Quarter-over-Quarter Comparison
- The current quarter emphasized a strong box office performance, successful streaming margin expansion, and new product innovations, such as Sora-generated content, compared to last quarter’s focus on technology rollouts and unified app initiatives.
- Guidance for double-digit adjusted EPS growth in 2026 is reiterated, with no change in 2027 guidance language.
- Management’s confidence remains high, and analysts continued to probe for details on growth drivers and strategic shifts, but with less skepticism than in prior quarters.
- Key metrics such as Experiences revenue and streaming margins showed explicit improvement over the previous quarter.
Risks and Concerns
- Management acknowledged ongoing execution risks, competitive pressures, and the challenge of continuing to evolve the business, but expressed confidence in mitigation through strategic investments and organizational changes.
- Iger stated, “It can’t just be about fixing.

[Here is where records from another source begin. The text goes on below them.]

theorem test_decode_op02 :
    decodeWord 0b000010_0000101_1000010_0010011_0_10_00 = .ok (.imin 5 66 19 2) ∧
    decodeWord 0b000010_0000101_1000010_0010011_0_10_01 = .ok (.imax 5 66 19 2) ∧
    decodeWord 0b000010_0000101_1000010_0010011_0_10_10 = .ok (.iminu 5 66 19 2) ∧
    decodeWord 0b000010_0000101_1000010_0010011_0_10_11 = .ok (.imaxu 5 66 19 2) := by decide

theorem test_decode_op03 :
    decodeWord 0b000011_0000101_1000010_00000000_10_00 = .ok (.iabs 5 66 2) ∧
    decodeWord 0b000011_0000101_1000010_00000000_10_01 = .ok (.ineg 5 66 2) ∧
    decodeWord 0b000011_0000101_1000010_00000000_10_10 = .ok (.popc 5 66 2) ∧
    decodeWord 0b000011_0000101_1000010_00000000_10_11 = .ok (.clz 5 66 2) := by decide

theorem test_decode_op04 :
    decodeWord 0b000100_0000101_1000010_0010011_101_00 = .ok (.vand 5 66 19 5) ∧
    decodeWord 0b000100_0000101_1000010_0010011_101_01 = .ok (.vor 5 66 19 5) ∧
    decodeWord 0b000100_0000101_1000010_0010011_101_10 = .ok (.vxor 5 66 19 5) ∧
    decodeWord 0b000100_0000101_1000010_0010011_101_11 = .ok (.vandn 5 66 19 5) := by decide

theorem test_decode_op05 :
    decodeWord 0b000101_0000101_1000010_0010011_0_10_00 = .ok (.shl 5 66 19 2) ∧
    decodeWord 0b000101_0000101_1000010_0010011_0_10_01 = .ok (.shr 5 66 19 2) ∧
    decodeWord 0b000101_0000101_1000010_0010011_0_10_10 = .ok (.sar 5 66 19 2) ∧
    decodeWord 0b000101_0000101_1000010_0010011_0_10_11 = .ok (.rot 5 66 19 2) := by decide

theorem test_decode_op06 :
    decodeWord 0b000110_0000101_1000010_0010011_0_10_00 = .ok (.bfx 5 66 19 2) ∧
    decodeWord 0b000110_0000101_1000010_0010011_0_10_01 = .ok (.bfxu 5 66 19 2) ∧
    decodeWord 0b000110_0000101_1000010_0010011_0_10_10 = .ok (.bfi 5 66 19 2) ∧
    decodeWord 0b000110_0000101_1000010_00000000_10_11 = .ok (.brev 5 66 2) := by decide

theorem test_decode_op07 :
    decodeWord 0b000111_1011_101_0000101_1000010_0_10_00 = .ok (.icmpSet 11 5 5 66 2) ∧
    decodeWord 0b000111_1011_101_0000101_1000010_0_10_01 = .ok (.icmpAnd 11 5 5 66 2) ∧
    decodeWord 0b000111_1011_101_0000101_1000010_0_10_10 = .ok (.icmpOr 11 5 5 66 2) := by decide

theorem test_decode_op08 :
    decodeWord 0b001000_0000101_1000010_0010011_101_00 = .ok (.sel 5 66 19 5) ∧
    decodeWord 0b001000_0000101_1000010_0000000_101_01 = .ok (.mov 5 66 5) ∧
    decodeWord 0b001000_0000101_1000010_00000000_10_10 = .ok (.movs 5 66 2) := by decide

theorem test_decode_op09 :
    decodeWord 0b001001_0000101_1000010_001111000110 = .ok (.iaddi 5 66 966) := by decide

theorem test_decode_op0A :
    decodeWord 0b001010_0000101_101_0101001111000110 = .ok (.movi 5 5 21446) := by decide

theorem test_decode_op0B :
    decodeWord 0b001011_0000101_1000010_0010011_101_00 = .ok (.zip 5 66 19 5) ∧
    decodeWord 0b001011_0000101_1000010_0010011_101_01 = .ok (.unzip 5 66 19 5) ∧
    decodeWord 0b001011_0000101_1000010_0010011_0_10_10 = .ok (.packlo 5 66 19 2) ∧
    decodeWord 0b001011_0000101_1000010_0010011_0_10_11 = .ok (.packhi 5 66 19 2) := by decide

theorem test_decode_op0C :
    decodeWord 0b001100_0000101_1000010_0010011_1_10_00 = .ok (.fadd 5 66 19 2) ∧
    decodeWord 0b001100_0000101_1000010_0010011_1_10_01 = .ok (.fsub 5 66 19 2) ∧
    decodeWord 0b001100_0000101_1000010_0010011_1_10_10 = .ok (.fmul 5 66 19 2) ∧
    decodeWord 0b001100_0000101_1000010_0010011_1_10_11 = .ok (.fma 5 66 19 2) := by decide

theorem test_decode_op0D :
    decodeWord 0b001101_0000101_1000010_0010011_1_10_00 = .ok (.fmin 5 66 19 2) ∧
    decodeWord 0b001101_0000101_1000010_0010011_1_10_01 = .ok (.fmax 5 66 19 2) ∧
    decodeWord 0b001101_0000101_1000010_0010011_1_10_10 = .ok (.fminn 5 66 19 2) ∧
    decodeWord 0b001101_0000101_1000010_0010011_1_10_11 = .ok (.fmaxn 5 66 19 2) := by decide

theorem test_decode_op0E :
    decodeWord 0b001110_0000101_1000010_00000001_10_00 = .ok (.fabs 5 66 2) ∧
    decodeWord 0b001110_0000101_1000010_00000001_10_01 = .ok (.fneg 5 66 2) ∧
    decodeWord 0b001110_0000101_1000010_00000001_10_10 = .ok (.fclass 5 66 2) ∧
    decodeWord 0b001110_0000101_1000010_00000001_10_11 = .ok (.frnd 5 66 2) := by decide

theorem test_decode_op0F :
    decodeWord 0b001111_1011_101_0000101_1000010_1_10_00 = .ok (.fcmpSet 11 5 5 66 2) ∧
    decodeWord 0b001111_1011_101_0000101_1000010_1_10_01 = .ok (.fcmpAnd 11 5 5 66 2) ∧
    decodeWord 0b001111_1011_101_0000101_1000010_1_10_10 = .ok (.fcmpOr 11 5 5 66 2) := by decide

theorem test_decode_op10 :
    decodeWord 0b010000_0000101_1000010_0010011_1_10_00 = .ok (.fdiv 5 66 19 2) ∧
    decodeWord 0b010000_0000101_1000010_00000001_10_01 = .ok (.fsqrt 5 66 2) ∧
    decodeWord 0b010000_0000101_1000010_0010011_1_10_10 = .ok (.fscale 5 66 19 2) ∧
    decodeWord 0b010000_0000101_1000010_00000001_10_11 = .ok (.flogb 5 66 2) := by decide

theorem test_decode_op11 :
    decodeWord 0b010001_0000101_1000010_00000001_10_00 = .ok (.exp2 5 66 2) ∧
    decodeWord 0b010001_0000101_1000010_00000001_10_01 = .ok (.log2 5 66 2) ∧
    decodeWord 0b010001_0000101_1000010_00000001_10_10 = .ok (.rcp 5 66 2) ∧
    decodeWord 0b010001_0000101_1000010_00000001_10_11 = .ok (.rsq 5 66 2) := by decide

theorem test_decode_op12 :
    decodeWord 0b010010_0000101_1000010_00000001_10_00 = .ok (.sin 5 66 2) ∧
    decodeWord 0b010010_0000101_1000010_00000001_10_01 = .ok (.cos 5 66 2) ∧
    decodeWord 0b010010_0000101_1000010_00000001_10_10 = .ok (.sinpi 5 66 2) ∧
    decodeWord 0b010010_0000101_1000010_00000001_10_11 = .ok (.cospi 5 66 2) := by decide

theorem test_decode_op13 :
    decodeWord 0b010011_0000101_1000010_00000001_10_00 = .ok (.tanh 5 66 2) ∧
    decodeWord 0b010011_0000101_1000010_00000001_10_01 = .ok (.erf 5 66 2) := by decide

theorem test_decode_op14 :
    decodeWord 0b010100_0000101_1000010_0_1_10_101_101_00 = .ok (.cvt 5 66 1 2 5 5) ∧
    decodeWord 0b010100_0000101_1000010_0_1_10_101_0_10_01 = .ok (.cvts 5 66 1 2 5 2) ∧
    decodeWord 0b010100_0000101_1000010_0000_101_11010 = .ok (.cvtb 5 66 5) ∧
    decodeWord 0b010100_0000101_1000010_0000_101_11011 = .ok (.cvtbx 5 66 5) := by decide

theorem test_decode_op15 :
    decodeWord 0b010101_0000101_1000010_0010011_101_00 = .ok (.shfl 5 66 19 5) ∧
    decodeWord 0b010101_0000101_1000010_0010011_101_01 = .ok (.bcast 5 66 19 5) ∧
    decodeWord 0b010101_0000101_1000010_0010011_00010 = .ok (.permb 5 66 19) := by decide

theorem test_decode_op16 :
    decodeWord 0b010110_0000101_1000010_00000_10_101_00 = .ok (.qswp 5 66 2 5) ∧
    decodeWord 0b010110_0000101_1000010_000000_1_1_10_01 = .ok (.ddx 5 66 1 2) ∧
    decodeWord 0b010110_0000101_1000010_000000_1_1_10_10 = .ok (.ddy 5 66 1 2) ∧
    decodeWord 0b010110000_1011_000_1011_000000000011 = .ok (.elect 11 11) := by decide

theorem test_decode_op17 :
    decodeWord 0b010111_0000101_000_1011_000000000000 = .ok (.vote 5 11) ∧
    decodeWord 0b010111_0000101_1000010_0000_101_0_10_01 = .ok (.redi 5 66 5 2) ∧
    decodeWord 0b010111_0000101_1000010_0000_101_1_10_10 = .ok (.redf 5 66 5 2) ∧
    decodeWord 0b010111_0000101_1000010_000_1_101_0_10_11 = .ok (.scani 5 66 1 5 2) := by decide

theorem test_decode_op18 :
    decodeWord 0b011000000_1011_000_1011_000_1011_00000 = .ok (.kand 11 11 11) ∧
    decodeWord 0b011000000_1011_000_1011_000_1011_00001 = .ok (.kor 11 11 11) ∧
    decodeWord 0b011000000_1011_000_1011_000_1011_00010 = .ok (.kxor 11 11 11) ∧
    decodeWord 0b011000000_1011_000_1011_000000000011 = .ok (.knot 11 11) := by decide

theorem test_decode_op19 :
    decodeWord 0b011001000_1011_000_1011_000000000000 = .ok (.kmov 11 11) ∧
    decodeWord 0b011001_0000101_000_1011_000000000100 = .ok (.kmovS 5 11) ∧
    decodeWord 0b011001000_1011_0000101_000000001000 = .ok (.kmovK 11 5) ∧
    decodeWord 0b011001_0000101_000_1011_000000001100 = .ok (.kmovV 5 11) ∧
    decodeWord 0b011001_0000101_000_1011_000000000001 = .ok (.kpop 5 11) ∧
    decodeWord 0b011001_0000101_000_1011_000000000010 = .ok (.kfirst 5 11) ∧
    decodeWord 0b011001000_1011_0000101_1000010_101_11 = .ok (.dropk 11 5 66 5) := by decide

theorem test_decode_op1A :
    decodeWord 0b011010_0000101_1000010_0010011_00000 = .ok (.readln 5 66 19) ∧
    decodeWord 0b011010_0000101_1000010_0010011_00001 = .ok (.writeln 5 66 19) ∧
    decodeWord 0b011010_0000101_1000010_000000000010 = .ok (.srd 5 66) ∧
    decodeWord 0b011010_0000101_1000010_000000000011 = .ok (.locq 5 66) := by decide

theorem test_decode_op1B :
    decodeWord 0b011011_0000101_1000010_0010011_00000 = .ok (.sadd 5 66 19) ∧
    decodeWord 0b011011_0000101_1000010_0010011_00001 = .ok (.ssub 5 66 19) ∧
    decodeWord 0b011011_0000101_1000010_0010011_00010 = .ok (.smul 5 66 19) ∧
    decodeWord 0b011011_0000101_1000010_0010011_00011 = .ok (.smulh 5 66 19) := by decide

theorem test_decode_op1C :
    decodeWord 0b011100_0000101_1000010_0010011_00000 = .ok (.sand 5 66 19) ∧
    decodeWord 0b011100_0000101_1000010_0010011_00001 = .ok (.sor 5 66 19) ∧
    decodeWord 0b011100_0000101_1000010_0010011_00010 = .ok (.sxor 5 66 19) ∧
    decodeWord 0b011100_0000101_1000010_0010011_00011 = .ok (.ssel 5 66 19) := by decide

theorem test_decode_op1D :
    decodeWord 0b011101_0000101_1000010_0010011_00000 = .ok (.sshl 5 66 19) ∧
    decodeWord 0b011101_0000101_1000010_0010011_00001 = .ok (.sshr 5 66 19) ∧
    decodeWord 0b011101_0000101_1000010_0010011_00010 = .ok (.ssar 5 66 19) ∧
    decodeWord 0b011101_0000101_1000010_000000000011 = .ok (.smov 5 66) := by decide

theorem test_decode_op1E :
    decodeWord 0b011110_0000101_1000010_0010011_101_00 = .ok (.scmp 5 66 19 5) := by decide

theorem test_decode_op1F :
    decodeWord 0b011111_0000101_1000010_001111000110 = .ok (.saddi 5 66 966) := by decide

theorem test_decode_op20 :
    decodeWord 0b100000_0000101_1_10_0101001111000110 = .ok (.smovw 5 1 2 21446) := by decide

theorem test_decode_op21 :
    decodeWord 0b100001_0000101_1000010_101_10_0010011 = .ok (.ld 5 66 5 2 19) := by decide

theorem test_decode_op22 :
    decodeWord 0b100010_0000101_1000010_101_10_0010011 = .ok (.st 5 66 5 2 19) := by decide

theorem test_decode_op23 :
    decodeWord 0b100011_0000101_1000010_101_00_0010011 = .ok (.lds 5 66 5 19) := by decide
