theorem qswp {q : BitVec 2} (h : Issues s { mask := true, zm := true } e) (hs : e.pfx.sel = 0) (hq : q.toNat < 3)
    (hd : e.hasVec d) (ha : e.readsAll a) (hk : e.readsMask e.pfx.mask) :
    exec (.qswp d a q t) s = .next (vecNext s e d (tyWidth t.toNat) (64 / tyWidth t.toNat) fun l j =>
      elem (tyWidth t.toNat) j (laneOf (e.cross a) (laneIndex e.core (Nat.xor l (q.toNat + 1))))) := by
  have hsel : selOk e.pfx.sel (64 / tyWidth t.toNat) = true := by rw [hs]; rfl
  exact runWord_ok ((M.bind_ok (check_ok _ s (decide_eq_true hq))).trans
    (h.moveBody (ob := none) (bv := fun _ _ => 0) hsel hd ha nofun hk nofun fun _ _ _ _ _ _ => rfl))

end

/-- The quad's difference that a coarse derivative takes is that of its first lanes, a fine one's that of the lane's own pair
(spec/10 R216). -/
theorem deriv {d a : BitVec 7} {c : BitVec 1} {ty dx : Nat} {r : Nat → Nat → Nat × Nat}
    (h : Issues s { mask := true, zm := true, rm := true } e) (hd : e.hasVec d) (ha : e.readsAll a)
    (hk : e.readsMask e.pfx.mask)
    (hr : r = fun l j => if c = 1
      then (fmtOf ty).sub e.mode (elem (tyWidth ty) j (laneOf (e.cross a) (l / 4 * 4 + dx)))
        (elem (tyWidth ty) j (laneOf (e.cross a) (l / 4 * 4)))
      else (fmtOf ty).sub e.mode (elem (tyWidth ty) j (laneOf (e.cross a) (Nat.lor l dx)))
        (elem (tyWidth ty) j (laneOf (e.cross a) (Nat.xor (Nat.lor l dx) dx))))
    (ht : ¬ traps e (vecList e d (tyWidth ty) (64 / tyWidth ty) r).2) :
    runWord (Machine.derivBody d a (decide (c = 1)) ty dx) s = .next (fpNext s e d (tyWidth ty) (64 / tyWidth ty) r) := by
  refine runWord_ok (h.derivBody hd ha hk (hr.trans (funext fun l => funext fun j => ?_)) ht)
  by_cases hc : c = 1
  · rw [if_pos hc, decide_eq_true hc]; rfl
  · rw [if_neg hc, decide_eq_false hc]; rfl

theorem elect {k a : BitVec 4} (h : Issues s { mask := true, zm := true } e) (ha : e.readsMask a.toNat)
    (hk : e.readsMask e.pfx.mask) (hd : e.readsMask k.toNat) :
    exec (.elect k a) s = .next (maskNext s k.toNat (e.electMask k a)) := by
  refine runWord_ok ?_
  rw [M.bind_ok h.getPfx, M.bind_ok (h.readMask ha), M.bind_ok (h.readMask hk), M.bind_ok (h.readMask hd), M.bind_ok h.lanes,
    M.bind_ok h.curGrp]
  exact writeMask_retire ..

theorem vote {d : BitVec 7} {a : BitVec 4} (h : Issues s { mask := true, zm := true } e) (ha : e.readsMask a.toNat)
    (hd : e.hasUni d) : exec (.vote d a) s = .next (uniNext s d (e.ballot a)) := by
  refine runWord_ok ?_
  rw [M.bind_ok h.getPfx, M.bind_ok (h.needUni hd), M.bind_ok (h.readMask ha), M.bind_ok h.lanes]
  exact writeUni_retire ..

/-! ### The mask words -/

theorem maskWord {d a b : BitVec 4} {f : Bool → Bool → Bool} (h : Issues s {} e) (ha : e.readsMask a.toNat)
    (hb : e.readsMask b.toNat) (hd : e.readsMask d.toNat) :
    ∃ v : BitVec 256, runWord (Machine.maskBody d a b f) s = .next (maskNext s d.toNat v) ∧
      ∀ p, p < 256 → v.getLsbD p = if e.path.lanes.getLsbD (p / 8)
        then f ((e.grp.kreg a.toNat).getLsbD p) ((e.grp.kreg b.toNat).getLsbD p) else (e.grp.kreg d.toNat).getLsbD p :=
  ⟨_, runWord_ok (h.maskBody ha hb hd), fun _ hp => getLsbD_activeMask _ _ _ hp⟩

section

variable {d : BitVec 7} {k : BitVec 4}

/-- Four uniform registers from a multiple of 4 on, which the kernel has (spec/10 R221). -/
theorem needQuad (h : Issues s u e) (hd : e.hasUni d) (h4 : d.toNat % 4 = 0) (hn : d.toNat - 96 + 3 < e.grid.lrec.uregs) :
    Machine.needQuad d s = .ok (d.toNat - 96, s) := by
  have hmod : (d.toNat - 96) % 4 = 0 := by have := hd.1; omega
  unfold Machine.needQuad
  rw [M.bind_ok (h.needUni hd), M.bind_ok (check_ok _ s (decide_eq_true hmod)), M.bind_ok h.allocation]
  dsimp only
  rw [M.bind_ok (check_ok _ s (decide_eq_true hn))]
  rfl

/-- Four uniform registers that no kernel has as a quad are an illegal operand (spec/10 R221, spec/19 R308). -/
theorem needQuad_illegal (h : Issues s u e) (hd : e.hasUni d)
    (hn : d.toNat % 4 ≠ 0 ∨ e.grid.lrec.uregs ≤ d.toNat - 96 + 3) :
    Machine.needQuad d s = .error (.fault (illegal 3)) := by
  unfold Machine.needQuad
  rw [M.bind_ok (h.needUni hd)]
  by_cases hmod : (d.toNat - 96) % 4 = 0
  · have hlt : ¬ d.toNat - 96 + 3 < e.grid.lrec.uregs := by have := hd.1; omega
    rw [M.bind_ok (check_ok _ s (decide_eq_true hmod)), M.bind_ok h.allocation]
    exact M.bind_error (check_fault _ s (decide_eq_false hlt))
  · exact M.bind_error (check_fault _ s (decide_eq_false hmod))

theorem kmovS_illegal (h : Issues s {} e) (hd : e.hasUni d)
    (hn : d.toNat % 4 ≠ 0 ∨ e.grid.lrec.uregs ≤ d.toNat - 96 + 3) :
    exec (.kmovS d k) s = .next (takeFault (illegal 3) s) :=
  runWord_fault ((M.bind_ok h.noPfx).trans (M.bind_error (h.needQuad_illegal hd hn)))

theorem kmovK_illegal (h : Issues s {} e) (hd : e.hasUni d)
    (hn : d.toNat % 4 ≠ 0 ∨ e.grid.lrec.uregs ≤ d.toNat - 96 + 3) :
    exec (.kmovK k d) s = .next (takeFault (illegal 3) s) :=
  runWord_fault ((M.bind_ok h.noPfx).trans (M.bind_error (h.needQuad_illegal hd hn)))

/-- KMOV.S to s0 discards all four words (spec/10 R221). -/
theorem kmovS_zero (h : Issues s {} e) (hk : e.readsMask k.toNat) (hd : e.hasUni d)
    (hn : d.toNat - 96 + 3 < e.grid.lrec.uregs) (h0 : d.toNat = 96) : exec (.kmovS d k) s = .next (wrote s id) := by
  refine runWord_ok ?_
  rw [M.bind_ok h.noPfx, M.bind_ok (h.needQuad hd (by omega) hn), M.bind_ok (h.readMask hk), if_neg (by omega)]
  exact retire_apply s

theorem kmovS (h : Issues s {} e) (hk : e.readsMask k.toNat) (hd : e.hasUni d) (h4 : d.toNat % 4 = 0)
    (hn : d.toNat - 96 + 3 < e.grid.lrec.uregs) (h0 : d.toNat ≠ 96) :
    exec (.kmovS d k) s = .next (wrote s fun g => (List.range 4).foldl (fun g i =>
      (g.setSreg (d.toNat - 96 + i) (BitVec.ofNat 64 ((e.grp.kreg k.toNat).toNat / 2 ^ (64 * i)))).clean
        (96 + (d.toNat - 96 + i)) (fun _ => true)) g) := by
  have hn0 : d.toNat - 96 ≠ 0 := by have := hd.1; omega
  refine runWord_ok ?_
  rw [M.bind_ok h.noPfx, M.bind_ok (h.needQuad hd h4 hn), M.bind_ok (h.readMask hk), if_pos hn0]
  exact (M.bind_ok (each_modCurGrp _ _ s)).trans (retire_modGrp _ s)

It has to be about preparing a company for its future and really putting place — taking steps to create opportunities for growth.”
- Johnston discussed the balance between investing in international content and driving operating leverage, with a continued focus on margin expansion.
Final Takeaway
Disney management highlighted a strong start to fiscal 2026, underpinned by major box office successes, record revenue in Experiences, and significant progress in streaming profitability and product enhancement. The company continues to invest in both its content pipeline and park expansions, while maintaining a strategic focus on double-digit EPS growth and improved streaming margins, positioning itself for sustained growth and shareholder value creation in the coming years.